Genetics - Simon Chu

DNA stands for deoxy-ribonucleic acid, it carries the genetic code for every living thing. RNA stands for ribonucleic acid, this is the part of the DNA that is expressed in a cell to form the specific function for that cell. There are 30 trillion cells in the human body and the signature for DNA is the same for an individual. A process called transcription determines a portion of the cell's DNA to be used as template to create the RNA molecule. The specific type of RNA that carries information stored in DNA is called mRNA.

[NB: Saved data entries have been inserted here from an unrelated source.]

-- ==== Sys2Proof/Machine/Ops.lean ====
section
/-! DEFINITION. The shared operations: DMEM access (R50), the register window (R21), command acceptance (R183), completion
(R188), the command error (R201), the bus error (R208) and the reset event (R230). -/

namespace Sys2Proof.Machine

/-! ## DMEM -/

/-- The value of DMEM word `i`, or none when nothing has written it (R36). -/
def Memory.read? : Memory → Nat → Option Word
  | [], _ => none
  | (j, w) :: rest, i => if j = i then some w else Memory.read? rest i

/-- DMEM with word `i` written with `v` (R50). Keeps the indexes strictly rising. -/
def Memory.write : Memory → Nat → Word → Memory
  | [], i, v => [(i, v)]
  | (j, w) :: rest, i, v =>
    if i < j then (i, v) :: (j, w) :: rest
    else if i = j then (i, v) :: rest
    else (j, w) :: Memory.write rest i v

/-- The canonical form: indexes strictly rising. An unlisted index has no value, so no cell can equal what it reads as. -/
abbrev Memory.wf (m : Memory) : Prop := (m.map Prod.fst).Pairwise (· < ·)

/-- Every written word has an index below DMEM_WORDS (R35). -/
abbrev Memory.within (words : Nat) (m : Memory) : Prop := ∀ c ∈ m, c.1 < words

/-- `MemRead(i, 8)` below DMEM_WORDS (R50): an unwritten word is a model fault (R211). -/
def Memory.fetch (m : Memory) (i : Nat) : Except Fault Word :=
  match m.read? i with
  | some v => .ok v
  | none => .error (.unwrittenRead i)

/-- `swap(p, q)`: both words are read before either is written (R14, R64). -/
def Memory.swap (m : Memory) (p q : Nat) : Except Fault Memory :=
  match m.fetch p with
  | .error e => .error e
  | .ok tp =>
    match m.fetch q with
    | .error e => .error e
    | .ok tq => .ok ((m.write p tq).write q tp)

/-- The `n` words from index `p`, ascending, as numbers. -/
def Memory.loadSeq (m : Memory) : (p n : Nat) → Except Fault (List Nat)
  | _, 0 => .ok []
  | p, n + 1 =>
    match m.fetch p with
    | .error e => .error e
    | .ok v =>
      match m.loadSeq (p + 1) n with
      | .error e => .error e
      | .ok vs => .ok (v.toNat :: vs)

/-- The words from index `p` written with the numbers of a list, ascending. -/
def Memory.storeSeq (m : Memory) : (p : Nat) → List Nat → Memory
  | _, [] => m
  | p, v :: vs => Memory.storeSeq (m.write p (wordOf v)) (p + 1) vs

/-! ## The state's named updates -/

/-- RESULT written (R30). -/
def State.setResult (s : State) (v : Word) : State := { s with result := v }

/-- DMEM replaced. -/
def State.setDmem (s : State) (m : Memory) : State := { s with dmem := m }

/-- One answer of the host port, after the earlier ones. -/
def State.respond (s : State) (r : Response) : State := { s with responses := s.responses ++ [r] }

/-- The queue of outside events without the one that moves now (log 5). -/
def State.takeEvent (s : State) (rest : List HostEvent) : State := { s with host := rest }

/-- One of the host steps placed before the engine step is over (R190; log 6). -/
def State.spendDelay (s : State) : State := { s with delay := s.delay - 1 }

/-- Command acceptance (R183): CMD holds the word, STATUS says BUSY only, ERRINFO is 0, the command is pending. The
completion delay is drawn here: a free value (log 6). -/
def State.accept (s : State) (v : Word) : State :=
  { s with
    cmd := v
    status := statusBusy
    errinfo := 0
    pending := true
    delay := Config.completionDelay s.draws
    draws := s.draws + 1 }

/-- Success completion, the last two lines of the engine step (R188). -/
def State.complete (s : State) : State := { s with status := statusDone, pending := false }

/-- `CmdError(code, info)`, the NTTE's one exception (R201, R213): STATUS, ERRINFO and pending change and nothing else. -/
def State.cmdError (s : State) (code : ErrCode) (info : Word) : State :=
  { s with status := statusError code, errinfo := info, pending := false }

/-- `BusError(kind)` (R208): no register, DMEM word or pending state changes; the host gets the error response, and the
fault mark is set. The machine goes on, as the hardware does (log 4). -/
def State.busError (s : State) (kind : BusErrorKind) : State :=
  { s with faulted := true, responses := s.responses ++ [.busError kind] }

/-- The reset event (R230, R231): every register that is no constant becomes 0, the pending command is dropped and every
DMEM word becomes unwritten. The fault mark and the constant DMEMSZ stay; what is outside the NTTE stays (log 8). -/
def State.resetEvent (s : State) : State :=
  { s with
    cmd := 0
    status := 0
    base := 0
    len := 0
    arg0 := 0
    arg1 := 0
    arg2 := 0
    result := 0
    errinfo := 0
    pending := false
    dmem := [] }

/-! ## The register window -/

/-- A register's byte offset (R21). -/
def regOffset : RegName → Nat
  | .cmd => 0x00
  | .status => 0x08
  | .base => 0x10
  | .len => 0x18
  | .arg0 => 0x20
  | .arg1 => 0x28
  | .arg2 => 0x30
  | .result => 0x38
  | .errinfo => 0x40
  | .modulus => 0x48
  | .proot => 0x50
  | .dmemsz => 0x58

/-- The register at a byte offset; none for a misaligned or unmapped one (R21, R54). -/
def regAt : Nat → Option RegName
  | 0x00 => some .cmd
  | 0x08 => some .status
  | 0x10 => some .base
  | 0x18 => some .len
  | 0x20 => some .arg0
  | 0x28 => some .arg1
  | 0x30 => some .arg2
  | 0x38 => some .result
  | 0x40 => some .errinfo
  | 0x48 => some .modulus
  | 0x50 => some .proot
  | 0x58 => some .dmemsz
  | _ => none

/-- The registers a host may write (R21). -/
def regWritable : RegName → Bool
  | .cmd | .base | .len | .arg0 | .arg1 | .arg2 => true
  | .status | .result | .errinfo | .modulus | .proot | .dmemsz => false

/-- `x[NAME]` (R14, R184). MODULUS and PROOT are constants (R31, R32). -/
def State.readReg (s : State) : RegName → Word
  | .cmd => s.cmd
  | .status => s.status
  | .base => s.base
  | .len => s.len
  | .arg0 => s.arg0
  | .arg1 => s.arg1
  | .arg2 => s.arg2
  | .result => s.result
  | .errinfo => s.errinfo
  | .modulus => wordOf Config.modulus
  | .proot => wordOf Config.primitiveRoot
  | .dmemsz => s.dmemsz

/-- A host write of a register (R185): CMD accepts a command, the other writable registers store the value. The port has
refused a write of a read-only register before this (R182), which therefore stores nothing here. -/
def State.writeReg (s : State) (r : RegName) (v : Word) : State :=
  match r with
  | .cmd => s.accept v
  | .base => { s with base := v }
  | .len => { s with len := v }
  | .arg0 => { s with arg0 := v }
  | .arg1 => { s with arg1 := v }
  | .arg2 => { s with arg2 := v }
  | .status | .result | .errinfo | .modulus | .proot | .dmemsz => s

/-! ## Running a command -/

/-- How an engine step ends, given what the command's body answers (R188, R201, R211): success completion, the command
error on the state the command started from, or the model fault. -/
def finishCommand (s : State) : Except Abort State → Host.Outcome State Fault Refusal
  | .ok s' => .next s'.complete
  | .error (.cmdError code info) => .next (s.cmdError code info)
  | .error (.modelFault f) => .fault f

/-- Whether `n = 2^h` for some `h ≤ hmax` (R203). -/
def isPowerOfTwo (hmax n : Nat) : Bool := (List.range (hmax + 1)).any (fun h => n == 2 ^ h)

/-- The length check and then the range check of a sequence command (R203, R204). The sum is exact. -/
def checkSequence (hmax p n words : Nat) : Except Abort Unit :=
  if isPowerOfTwo hmax n = false then .error (.cmdError .badLength 0)
  else if words < p + n then .error (.cmdError .range 0)
  else .ok ()

/-- The reduced-input scan (R205): the `n` words from `p` in ascending order, up to the first that is not a field
element (UNREDUCED, with its DMEM index) or that is unwritten (R211). -/
def scanReduced (m : Memory) : (p n : Nat) → Except Abort Unit
  | _, 0 => .ok ()
  | p, n + 1 =>
    match m.fetch p with
    | .error f => .error (.modelFault f)
    | .ok v =>
      if Config.modulus ≤ v.toNat then .error (.cmdError .unreduced (wordOf p))
      else scanReduced m (p + 1) n

/-- `check_transform(p, n)` (R205): BAD_LENGTH, then RANGE, then UNREDUCED (R207). -/
def checkTransform (m : Memory) (p n words : Nat) : Except Abort Unit :=
  match checkSequence Config.hmax p n words with
  | .error a => .error a
  | .ok () => scanReduced m p n

end Sys2Proof.Machine
end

The human genome is comprised of about 3 billion base pairs of (A)denine-(T)hymine, (C)ytosine-(G)uanine. Subtle differences in the genome amongst human distinguish us with expressed traits (phenotype). Over the years, since around 2009 with the advent of NGS (Next Generation Sequencing) the cost, speed and accuracy of capturing these sequences has dramatically improved, albeit there is still errors. In a nutshell, short snippets (reads) of DNA are massively processed in parallel using modern day camera taking pictures of illuminated base terminator via the use of DNA polymerase. Sometimes during the sequencing cycle one or more of the bases within the cluster fail to terminate and get out of sync, this affects the base quality. These spurious errors along with read alignment and assembly problems translates to a statistical and algorithm solve that needs to be tackled.
One interesting fact is that all human genomes are 99.8% to 99.9% similar. This fact is leveraged to align the snippet read to relative position in the entire genome using an approximate match algorithm.

In order to facilitate read alignment, several data structures help to index positions in the genome. Suffix tree, suffix array and FM index are common data structures with FM index being most compact, borrowing from domain of compression technologies. A baseline matching algorithm uses Boyer-Moore, approximate matching algorithm include Levenshtein. Approximate matching algorithm is necessary to compensate for errors in sequencing and variation in the reference genome. Errors can occur in the form of substitution, insertion, deletion. Distinguishing between a read error and actual mutation is utmost important. Dynamic programming can be used for approximate match with a predefined number of edit distance.